About Client
This is an internal project that will be widely used within our company. We are Elinext, an international software development company that delivers custom solutions. We are focused on providing the best possible software to our customers, and there are cases when our products are handy for internal use. Elinext Identity Management is one of 20+ software solutions used in everyday activities within our company.
Business Challenge
Elinext is a big international company. It’s a fairly difficult task to manage people within the company, and it's next to impossible without the software dedicated to it.
Certainly, the company used such software for a long time. However, the previous solutions had their flaws. For instance, the solution was based on IdentityServer architecture, so it was a complex task to add new features to it. It only got worse when the IdentityServer4 library moved to a commercial license, so it was decided to dedicate efforts to switch to another library, OpenIddict, and rewrite the application entirely.

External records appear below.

theorem State.doComplete_keeps (a0 : State) (a1 : Nat) (a2 : Nat) : Keeps a0 (State.doComplete a0 a1 a2) := by
  unfold State.doComplete
  try dsimp only
  repeat'
    first
    | with_reducible apply Keeps.refl
    | assumption
    | split
    | with_reducible apply Keeps.trans ?_ (State.completion_keeps _ _ _ _ _ _ _ _ _)
    | with_reducible apply Keeps.trans ?_ (State.sendSigs_keeps _ _ _)
    | with_reducible apply Keeps.trans ?_ (State.cmdRecord_keeps _ _ _ _ _ _ _ _)
    | with_reducible apply Keeps.trans ?_ (State.trace_keeps _ _ _ _ _ _ _)
    | with_reducible apply Keeps.trans ?_ (State.markReady_keeps _ _)
    | with_reducible apply Keeps.trans ?_ (State.dropRunning_keeps _ _ _)
    | intro _
    | dsimp only

theorem State.doCancel_keeps (a0 : State) (a1 : Nat) (a2 : Nat) : Keeps a0 (State.doCancel a0 a1 a2) := by
  unfold State.doCancel
  try dsimp only
  repeat'
    first
    | with_reducible apply Keeps.refl
    | assumption
    | split
    | with_reducible apply Keeps.trans ?_ (State.setRing_keeps _ _ _)
    | intro _
    | dsimp only

theorem State.doRetire_keeps (a0 : State) (a1 : Nat) : Keeps a0 (State.doRetire a0 a1) := by
  unfold State.doRetire
  try dsimp only
  repeat'
    first
    | with_reducible apply Keeps.refl
    | assumption
    | split
    | with_reducible apply Keeps.trans ?_ (State.completion_keeps _ _ _ _ _ _ _ _ _)
    | with_reducible apply Keeps.trans ?_ (State.sendSigs_keeps _ _ _)
    | with_reducible apply Keeps.trans ?_ (State.cmdRecord_keeps _ _ _ _ _ _ _ _)
    | with_reducible apply Keeps.trans ?_ (State.trace_keeps _ _ _ _ _ _ _)
    | with_reducible apply Keeps.trans ?_ (State.settleHead_keeps _ _)
    | with_reducible apply Keeps.trans ?_ (State.dropHead_keeps _ _)
    | intro _
    | dsimp only

theorem State.doRingResume_keeps (a0 : State) (a1 : Nat) : Keeps a0 (State.doRingResume a0 a1) := by
  unfold State.doRingResume
  try dsimp only
  repeat'
    first
    | with_reducible apply Keeps.refl
    | assumption
    | split
    | with_reducible apply Keeps.trans ?_ (State.setRing_keeps _ _ _)
    | with_reducible apply Keeps.trans ?_ (State.settleHead_keeps _ _)
    | with_reducible apply Keeps.trans ?_ (State.dropRunning_keeps _ _ _)
    | with_reducible apply Keeps.trans ?_ (State.cmdRecord_keeps _ _ _ _ _ _ _ _)
    | with_reducible apply Keeps.trans ?_ (State.dropHead_keeps _ _)
    | intro _
    | dsimp only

So it was decided that Elinext Identity Management will get a new life as a solution that would allow managing users, their roles and groups, with the ability to grant authorization to other applications.
Process
Project Development: Phase 1: December 2023 – January 2024 (2 months)MVP development
- Renew the existing web application
- Refine all the existing modules
Phase 1.1: January 2024 – March 2024 (3 months)
- Logging using 2FA
- Scope management
- Application management
Phase 2: April 2024 – January 2025 (9 months)
- Group Management
- Custom User Roles per application
- Audit logging
Notes:
- The Kanban-like methodology was used on the project, as it best suits the situation with unlimited time projects with a team rotation.
- From the technical point of view, many parts of the functionality were new to the team and required deep investigation.
- The development process is very flexible to meet the requirements, which were often changed because of the numerous dependencies and limitations.
Final Product Overview
The web application helps with employee role management and access
The product supports the OAuth 2.0 specification
Consists of several modules: Identity, OAuth 2.0, Administration, and External API.
Identity Module
It is part of the system available to all employees.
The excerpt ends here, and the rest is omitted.